Friday, June 30, 2017

Encrypting messages with an XOR cipher

In this post, I will go through the logical XOR operation, show how it can be used to encrypt/decrypt strings and then introduce a python script that automates this process.

 

XOR


XOR (Exclusive or) is a logical operation. It outputs 'true' when exactly one of the inputs is 'true'. Here's a truth table of XOR where 0's are 'false' and 1's are 'true'.


Using XOR to Encrypt/Decrypt Strings

 

Encryption

I have a string "hello", this will be the plaintext message which I want to encrypt, which is represented as follows in binary:

"01101000 01100101 01101100 01101100 01101111"

 Each 0 or 1 is a bit and 8 bits create a byte. Each byte represents one letter in "hello".

I have a second string "world", this will be the key to encrypt/decrypt my plaintext message, which is represented as follows in binary:

"01110111 01101111 01110010 01101100 01100100"

Again, each letter in "world" is represented by a byte or 8 bits.

Referring to the above image, "hello" will be InputA and "world" will be InputB. We will now compute the output using XOR.
  
01101000 01100101 01101100 01101100 01101111 (hello) (our plaintext)
01110111 01101111 01110010 01101100 01100100 (world) (our key)

Here's the first byte encrypted in detail, you can do the rest on your own.

01101000 (first byte of our plaintext)
01110111 (first byte of our key)

0 XOR 0 = 0
1 XOR 1 = 0
1 XOR 1 = 0
0 XOR 1 = 1
1 XOR 0 = 1
0 XOR 1 = 1
0 XOR 1 = 1
0 XOR 1 = 1

The first byte of our encrypted message is 00011111 as shown below. Repeat this for the rest of the bytes to obtain the output shown below.

00011111 00001010 00011110 00000000 00001011 (non-readable ASCII characters)

The output in binary is composed of characters that cannot be represented as normal letters or numbers. They are control characters that the computer understands to perform various operations.

So what have we done here? We've taken a plaintext string, "hello", XORed it with a key string "world" and obtained a non-readable output. This is not always the case, there are times where the output will have characters from the alphabet and numbers. The output of this XOR operation is called our ciphertext. In cryptography, ciphertext is a fancy way of saying encrypted plaintext message.

Great! Now we can send this binary message to someone, but how will they extract our plaintext from it?

Decryption

 

00011111 00001010 00011110 00000000 00001011 (non-readable ASCII characters)
01110111 01101111 01110010 01101100 01100100 (world) (shared key)

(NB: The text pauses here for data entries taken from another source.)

-- ==== Sys2Proof/Machine/State.lean ====
section
/-!
DEFINITION. The state of the block, its faults and refusals, and the state after reset: the machine at the start of the
auxiliary supply, before PWR_EN (log entries 1 and 2).
-/
namespace Sys2Proof.Machine

/-- What the block sends out: each posting or signal, in the order it is issued. -/
inductive Out where
  | hostWrite (fn addr : Nat) (bytes : Bytes) (relaxed : Bool)  -- a posted write under a function's identity (R364, R386)
  | hostRead (fn addr len : Nat)                                -- a device read (R364)
  | msix (fn vector : Nat)                                      -- an MSI-X message (R389)
  | readReturn (fn off value : Nat)                             -- the value returned for a register read
  | barReturn (fn bar off value : Nat)                          -- the value returned for a read of BAR2 or BAR4 (R369, R370)
  | configReturn (fn : Nat) (field : ConfigField) (value : Nat) -- the value returned for a read of configuration space
  | block (strand : Nat) (bits : BitVec 258)                    -- a block on a strand: the line bits of R583, first bit lowest
  | beat                                                        -- the pulse of BEAT_OUT (R747)
  | sps (bytes : Bytes)                                         -- an SPS reply frame (R721)
  | alert (low : Bool)                                          -- a change of ALERT_N (R685)
  | uncorrectable                                               -- Uncorrectable Internal Error on every enabled PF (R397)
  | xip (data : Bytes) (error : Bool)                           -- the answer to an execute-in-place access
  | tdo (bit : Bool)                                            -- the test access port's output
  deriving DecidableEq, Repr

/-- The sweep: the plan and what runs it. -/
structure Sweep where
  plan : Plan
  runs : List Run
  engines : List Engine
  clusters : List Cluster
  queues : List TileQ           -- SQ0 to SQ31; the tile queues are SQ0 to SQ15 and SQ18 (R321)
  work : List Tile              -- slab tiles of the pass that no queue's descriptor names yet
  scanDone : Bool               -- the staging scan has ended (R345)
  tfill : List TFill            -- the table sets filled through the table cache in this pass (R347 to R351)
  reissued : Bool               -- tiles were re-issued in this pass (R88)
  stopped : Bool                -- the protection point has stopped the sweep (R81)
  bandCut : Bool                -- boundary resolutions open at the protection point (R296)
  codaDone : Bool               -- coda finish is complete (R294)
  nextTid : Nat
  deriving DecidableEq, Repr

/-- The re-rank and the granule requests. -/
structure Rerank where
  voices : List Voice
  units : List RUnit
  cur : List Int                -- switch-in credits of W0 to W3 (R442)
  reqs : List Req
  nextRid : Nat
  nextArr : Nat                 -- arrivals in the reorder queues so far
  queries : List StoredQuery    -- the query store (R256)
  spill : List SpillWord        -- the spill words written in this measure (R241)
  deriving DecidableEq, Repr

/-- The store: shelves, directory, staging buffer, journal. -/
structure Store where
  shelves : List Shelf
  dir : List DirEnt
  staging : List StgEnt
  nextHandle : Nat
  journal : List Journal
  image : Option (List StgEnt)  -- the staging image of a Fermata entry (R494)
  imageBad : Bool               -- the image's CRC fails
  busyFrom : Nat                -- since when a slab operation has been in progress
  laid : List Nat               -- the channels the retained store is laid out on (R575)
  deriving DecidableEq, Repr

/-- The host link, the commands and the seats. -/
structure HostSt where
  fns : List Fn
  ports : List Port
  sbqs : List Sbq
  cpqs : List Cpq
  cmds : List Cmd
  nextCid : Nat                 -- from 1; 0 marks an entry of no command
  window : List WinEnt          -- newest first
  grantCur : List Int           -- grant credits of W0 to W3 (R442)
  grants : List (Nat × Nat)     -- granted commands, with their seats
  claims : List Claim
  offerAt : Nat                 -- the measure in which the HANDOVER committed (R527)
  energy : List (Nat × Nat)     -- nanojoules completed by each seat in this measure (R534)
  intakeFrom : Option Nat       -- since when a packet or an operand waits for intake storage (R405)
  deriving DecidableEq, Repr

/-- Graphics memory. -/
structure Mem where
  channels : List Channel
  relaying : Bool               -- GDM_STATUS.relaying (R573)
  belowMin : Bool               -- GDM_STATUS.below_min (R576)
  pends : List Pend             -- MAP_OUT and MAP_IN commands waiting (R574, R214)
  pointUsed : Nat               -- point-read granules of this measure (R96)
  scrubStart : Nat              -- the instant the scrub round began
  deriving DecidableEq, Repr

/-- The block. `free` counts the free values taken so far (the model's own field); `pending` is the queue of commands that wait,
first in, first out. -/
structure State where
  regs : List (Nat × Nat)       -- register fields that differ from reset (chapters 01 to 19)
  latched : List (Nat × Nat)    -- the register values in force since the last downbeat (R48)
  tally : List (Nat × Nat)      -- the counts of the running measure or pass, shown from the next downbeat (R823)
  snap : List (Nat × Nat)       -- the snapshot of counters taken at the last downbeat (R824)
  clk : Clock
  sweep : Sweep
  rr : Rerank
  store : Store
  host : HostSt
  mem : Mem
  weave : Weave
  pwr : Power
  out : List Out
  free : Nat
  pending : List Instr
  deriving DecidableEq, Repr

/-! ## Faults and refusals -/

/-- Why a step stops: `illFormed`, raised by a command whose operands describe no event of the hardware (a packet read that returns
another number of bytes than the packet has). Safe: the model stops where nothing happens. -/
inductive Fault where
  | illFormed
  deriving DecidableEq, Repr

/-- Why a command is refused: `notModelled` is the arm of a command that has no meaning yet. Safe. -/
inductive Refusal where
  | notModelled (mnemonic : String)
  deriving DecidableEq, Repr

/-! ## The state after reset -/

/-- The measure at a core start: nothing runs, κ is 1.0 (R69). -/
def clockReset : Clock := ⟨0, 0, 0, .idle, false, false, false, false, false, 0, 0, 256, false, false, 0, false, (0, 0), 0, 0, 0, false, false, false, false⟩

/-- An engine at rest. -/
def engineReset : Engine := ⟨[], none, [], [], none, [], 0, none, false, 0, false, false, false⟩

/-- A cluster coda that holds nothing. -/
def clusterNil : Cluster := ⟨[], [], []⟩

/-- The sweep at a core start: an empty plan. -/
def sweepReset : Sweep :=
  ⟨⟨[], [], 0, 0, 0, 0, 0⟩, [], List.replicate 64 engineReset, List.replicate 8 clusterNil, List.replicate 32 ⟨[], false, false, false⟩, [], false, [],
   false, false, false, false, 0⟩

/-- An accumulation not begun. -/
def accNil : AccState := ⟨0, 0, 0, 0, 0, 0⟩

/-- A unit that runs no voice. -/
def unitReset : RUnit := ⟨none, 0, 0, accNil⟩

/-- The re-rank at a core start. -/
def rerankReset : Rerank := ⟨[], List.replicate 16 unitReset, [0, 0, 0, 0], [], 0, 0, [], []⟩

/-- An empty store. -/
def storeReset : Store := ⟨[], [], [], 0, [], none, false, 0, []⟩

/-- The Device Control registers after a reset: the values of the base specification (PRESUMED, log entry 34). -/
def controlReset : DeviceControl := ⟨0, 2, true, .eight, .standard, false⟩

/-- A function as a Function Level Reset leaves it (R889): not enabled for the host, no Bus Master Enable, D0, MSI-X off and every
vector masked. -/
def fnNil (seat : Nat) : Fn := ⟨seat, false, false, false, false, false, List.range 16, [], [], controlReset, false⟩

/-- A port whose PERST_N is asserted. -/
def portReset : Port := ⟨true, false, 0, 0, false, false⟩

/-- The host side at a core start. -/
def hostReset : HostSt :=
  ⟨(List.range 65).map fnNil, [portReset, portReset], [], [], [], 1, [], [0, 0, 0, 0], [], [], 0, [], none⟩

/-- A channel that is not trained. -/
def channelNil : Channel := ⟨false, false, false, 0, 0, 0, 0, 0, 0, 0, [], [], [], 0, 0, none, 0⟩

/-- Graphics memory before its first training. -/
def memReset : Mem := ⟨List.replicate 24 channelNil, false, false, [], 0, 0⟩

/-- A strand that never trained. -/
def strandNil : Strand :=
  ⟨[], 0, 0, 0, 0, false, 0, 0, [], [16, 128, 256, 128], [0, 0, 0, 0], [], 0, [], [], 0, false⟩

/-- No weave. -/
def weaveReset : Weave :=
  { strands := List.replicate 64 strandNil, map := [], nextMap := none, members := [], shelves := [], kept := [], ops := [], opCount := 0, applied := [],
    tents := [], commitLog := [], landing := [], settles := [], fans := [], merges := [], nextRef := 0, passed := [], gens := [], settings := [],
    reports := [], missed := false, beacon := none, promo := none, mirror := [], rebuilds := [], feeds := [], backs := [], restAt := none, plan := none, keySent := 0 }

/-- The always-on domain before the auxiliary supply is good, with a module as it was shipped. -/
def powerReset : Power :=
  { aux := false, auxMv := 0, mgc := false, mode := .off, kind := .porAux, startDue := none, mrstInFermata := false, linkReset := false,
    inLow := false, pllLost := 0, fatalAt := 0, startAt := 0, coreOn := false, busMv := 0, busGoodFrom := none, inputMa := 0, inputMw := 0,
    samples := [], energyMj := 0, pwrEn := false, waitPwrEn := false, ejectOpen := false, switchOn := false, pwrGood := false,
    gauge := ⟨0, 0, false, false, false, false⟩, efuse := ⟨false, false, []⟩, retained := false, record := none, saved := [], tj := 0, inletC := 0,
    memC := 0, engines := 64, gatedNow := false, bankA := ⟨true, [], []⟩, bankB := ⟨true, [], []⟩, rest := ⟨true, [], []⟩,
    boot := ⟨1, 0, 0, 0, 0, false, none, false, false, false⟩, session := none, fwWrite := none, fwWait := [], toMgc := ⟨[], []⟩, fromMgc := ⟨[], []⟩, spm := ⟨[], none, [], 0, false, false⟩,
    spsLast := false, alert := false, trayEvents := 0, evLog := [], faultTrips := 0, faultGauge := 0, faultCauses := [], engFaults := [],
    pins := ⟨0, 0, [(0, 0), (0, 0), (0, 0)], List.replicate 4 ⟨false, 0, false⟩, [], 0⟩, errLog := [], errThis := 0, fwFaults := [],
    tauNext := none, trimFrom := 0, sinceStart := 0, mbox := none, jtag := ⟨true, .reset, 0xFE, 0, [], []⟩, seatStatus := [], statusSnap := [],
    traces := [], wakeAt := 0 }

/-- The machine right after reset: the always-on domain before the auxiliary supply is good. Every register holds its reset value,
and no command waits. -/
def State.reset : State :=
  { regs := [], latched := [], tally := [], snap := [], clk := clockReset, sweep := sweepReset, rr := rerankReset, store := storeReset,
    host := hostReset, mem := memReset, weave := weaveReset, pwr := powerReset, out := [], free := 0, pending := [] }

end Sys2Proof.Machine
end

If someone received this message in binary and knew the key, they could XOR the cipher text with the key and obtain the original message. Let's go through it.

Here's the first byte decrypted in detail, you can do the rest on your own.

00011111 (First byte of our cipher text)
01110111 (First byte of our key)

0 XOR 0 = 0
0 XOR 1 = 1
0 XOR 1 = 1
1 XOR 1 = 0
1 XOR 0 = 1
1 XOR 1 = 0
1 XOR 1 = 0
1 XOR 1 = 0

The first byte is 01101000 which matches our original message and is of course, the character 'h'.

Repeat this for the rest of the bytes and you will obtain the original message 'hello'.

01101000 01100101 01101100 01101100 01101111 (hello) (our plaintext)

We can now send encrypted messages and the recipient can decrypt them. Secure communication! Not really, for your message to be secure from any snoopers, your key must be completely random and unpredictable.


Securing Messages with XOR alone

- Your key must be longer than your plain text message
- Your key must be TRULY random (no bashing on your keyboard doesn't count)
- The random key you use is a One-Time pad, it must be discarded and never used again so that people cannot use the key to decrypt future messages
- The key must be communicated to the recipient over a secure line (or in person)

As you can see, XOR alone is not a good method for truly secure communication because it is a linear operation (a given input always has the same output). However, it is still useful in cryptography because the XOR operation can be performed quickly to encrypt messages in a stream (as the data is created it cant be encrypted and sent off).

Automating the Process

xor_encrypt_master.py

The script will prompt you whether you want to encrypt or decrypt.

If you select encrypt, it will ask you for a plain text message and a key. Once you enter these, it will ask you the name of the *.pickle file you want to save your message in.

If you select decrypt, it will ask for the name of the *.pickle file you want to encrypt and then the key. It will then output the plain text message using the key. Note, if the key you used is incorrect it will still attempt to output the plain text message (but it will obviously be wrong).


encrypt
 

decrypt
 


The latest copy of my code will be kept here: https://github.com/justinbui/XORcipher


Concluding Remarks


I wrote this for educational purposes to get a better idea of how the XOR cipher works and practice Python. I hope you learned something from reading! I'm not liable for anything you do with the information presented.